EXERCISE BRIEF = Send back the entries below exactly as they appear.

RECORDED INFORMATION =
========
/-- Every tap a header names is complete. -/
def tapsComplete (x : PushBuf) (h : List Byte) : Bool :=
  (List.range (getLe h 3 1)).all (fun i => (((x.taps.find? (·.1 == i)).map (·.2)).getD []).length == 2 * getLe h 20 2)

/-- The sender's amendment digest differs from this block's (R293), as far as it is known. -/
def State.genDiffers (s : State) (p src : Nat) : Bool :=
  match s.fab.peers.find? (fun x => x.1 == p && x.2.1 == src) with
  | some x => x.2.2.2 != leNat (s.amendDigest p)
  | none => false

/-- STATUS that refuses a push, if one does. -/
def State.pushRefusal (s : State) (f : RFrame) (x : Option PushBuf) (mine : Nat) : Option Nat :=
  let p := f.pitch
  if !s.ownsSession p f.session || getLe f.arg 4 4 < mine then some 3
  else if s.genDiffers p f.src then some 5
  else match x with
    | none => if getLe f.body 3 1 == 0 then none else if 256 ≤ s.fab.pushes.length then some 1 else some 4
    | some x =>
      if x.failed then some 2
      else if !tapsComplete x f.body then some 4
      else if (s.entry? p f.session).isNone && !s.reviving p f.session then some 1 else none

/-- PUSH_HEAD. -/
def State.headFrame (s : State) (f : RFrame) : State :=
  let p := f.pitch
  let sess := f.session
  let tag := getLe f.arg 0 3
  let ep := getLe f.arg 4 4
  let mine := s.ownEpoch p sess
  let held := (s.entry? p sess).isSome
  let x := s.fab.pushes.find? (·.isOf p sess tag f.src)
  match s.pushRefusal f x mine with
  | some st =>
    let s : State := match x with
      | some x => s.dropPush x
      | none => s
    let s : State := s.answerPush p sess tag f.src st
    if (st == 3 && ep < mine) || (held && mine < ep) then s.findConflict p sess f.src else s
  | none =>
    let y : PushBuf := match x with
      | some x => { x with head := some f.body }
      | none => { pitch := p, session := sess, tag, src := f.src, since := s.clk.ticks, head := some f.body }
    let s : State := match x with
      | some x => s.dropPush x
      | none => s.reviveForPush p sess
    if (s.entry? p sess).isNone && !s.reviving p sess then s.answerPush p sess tag f.src 1
    else State.settlePushes { s with fab := { s.fab with pushes := s.fab.pushes ++ [y] } } p sess

/-- PUSH_ACK at the sender (R204, R292). -/
def State.ackFrame (s : State) (f : RFrame) : State :=
  let tag := getLe f.arg 0 3
  if getLe f.arg 3 1 != 0 then s else
  s.updReq f.pitch f.session tag (fun r => if r.push == .sent f.src then { r with push := .acked } else r)

/-- PUSH_BUFFER_EXPIRY. -/
def pushExpiryStep (p sess : Nat) (s : State) : State :=
  let old (x : PushBuf) : Bool := x.pitch == p && x.session == sess && x.head.isNone
    && x.since + usTicks (10 * s.rd .fabTimingOwnTmo) ≤ s.clk.ticks
  { s with fab := { s.fab with pushes := s.fab.pushes.filter (fun x => !old x) } }

/-! ### Pooled memory (R283) -/

/-- A transaction toward a pool has failed. -/
def State.txnFailed (s : State) (t : MemTxn) : State :=
  match s.fab.dirOps.find? (·.txn == t.id) with
  | some op =>
    let s : State := { s with fab := { s.fab with dirOps := s.fab.dirOps.filter (fun x => x.txn != t.id) } }
    (s.wr .ldgStatusPoolFail 0 1).day 0x1501 op.pitch 3 t.pool
  | none =>
    match s.revives.find? (fun r => r.pitch == t.pitch && r.session == t.session && r.pool == t.pool && !t.write) with
    | some r => s.account.reviveLost r
    | none => s.account.failJobs t.pool (fun x => x.pitch == t.pitch && x.session == t.session)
========
FINISHED TASK =
/-- Every tap a header names is complete. -/
def tapsComplete (x : PushBuf) (h : List Byte) : Bool :=
  (List.range (getLe h 3 1)).all (fun i => (((x.taps.find? (·.1 == i)).map (·.2)).getD []).length == 2 * getLe h 20 2)

/-- The sender's amendment digest differs from this block's (R293), as far as it is known. -/
def State.genDiffers (s : State) (p src : Nat) : Bool :=
  match s.fab.peers.find? (fun x => x.1 == p && x.2.1 == src) with
  | some x => x.2.2.2 != leNat (s.amendDigest p)
  | none => false

/-- STATUS that refuses a push, if one does. -/
def State.pushRefusal (s : State) (f : RFrame) (x : Option PushBuf) (mine : Nat) : Option Nat :=
  let p := f.pitch
  if !s.ownsSession p f.session || getLe f.arg 4 4 < mine then some 3
  else if s.genDiffers p f.src then some 5
  else match x with
    | none => if getLe f.body 3 1 == 0 then none else if 256 ≤ s.fab.pushes.length then some 1 else some 4
    | some x =>
      if x.failed then some 2
      else if !tapsComplete x f.body then some 4
      else if (s.entry? p f.session).isNone && !s.reviving p f.session then some 1 else none

/-- PUSH_HEAD. -/
def State.headFrame (s : State) (f : RFrame) : State :=
  let p := f.pitch
  let sess := f.session
  let tag := getLe f.arg 0 3
  let ep := getLe f.arg 4 4
  let mine := s.ownEpoch p sess
  let held := (s.entry? p sess).isSome
  let x := s.fab.pushes.find? (·.isOf p sess tag f.src)
  match s.pushRefusal f x mine with
  | some st =>
    let s : State := match x with
      | some x => s.dropPush x
      | none => s
    let s : State := s.answerPush p sess tag f.src st
    if (st == 3 && ep < mine) || (held && mine < ep) then s.findConflict p sess f.src else s
  | none =>
    let y : PushBuf := match x with
      | some x => { x with head := some f.body }
      | none => { pitch := p, session := sess, tag, src := f.src, since := s.clk.ticks, head := some f.body }
    let s : State := match x with
      | some x => s.dropPush x
      | none => s.reviveForPush p sess
    if (s.entry? p sess).isNone && !s.reviving p sess then s.answerPush p sess tag f.src 1
    else State.settlePushes { s with fab := { s.fab with pushes := s.fab.pushes ++ [y] } } p sess

/-- PUSH_ACK at the sender (R204, R292). -/
def State.ackFrame (s : State) (f : RFrame) : State :=
  let tag := getLe f.arg 0 3
  if getLe f.arg 3 1 != 0 then s else
  s.updReq f.pitch f.session tag (fun r => if r.push == .sent f.src then { r with push := .acked } else r)

/-- PUSH_BUFFER_EXPIRY. -/
def pushExpiryStep (p sess : Nat) (s : State) : State :=
  let old (x : PushBuf) : Bool := x.pitch == p && x.session == sess && x.head.isNone
    && x.since + usTicks (10 * s.rd .fabTimingOwnTmo) ≤ s.clk.ticks
  { s with fab := { s.fab with pushes := s.fab.pushes.filter (fun x => !old x) } }

/-! ### Pooled memory (R283) -/

/-- A transaction toward a pool has failed. -/
def State.txnFailed (s : State) (t : MemTxn) : State :=
  match s.fab.dirOps.find? (·.txn == t.id) with
  | some op =>
    let s : State := { s with fab := { s.fab with dirOps := s.fab.dirOps.filter (fun x => x.txn != t.id) } }
    (s.wr .ldgStatusPoolFail 0 1).day 0x1501 op.pitch 3 t.pool
  | none =>
    match s.revives.find? (fun r => r.pitch == t.pitch && r.session == t.session && r.pool == t.pool && !t.write) with
    | some r => s.account.reviveLost r
    | none => s.account.failJobs t.pool (fun x => x.pitch == t.pitch && x.session == t.session)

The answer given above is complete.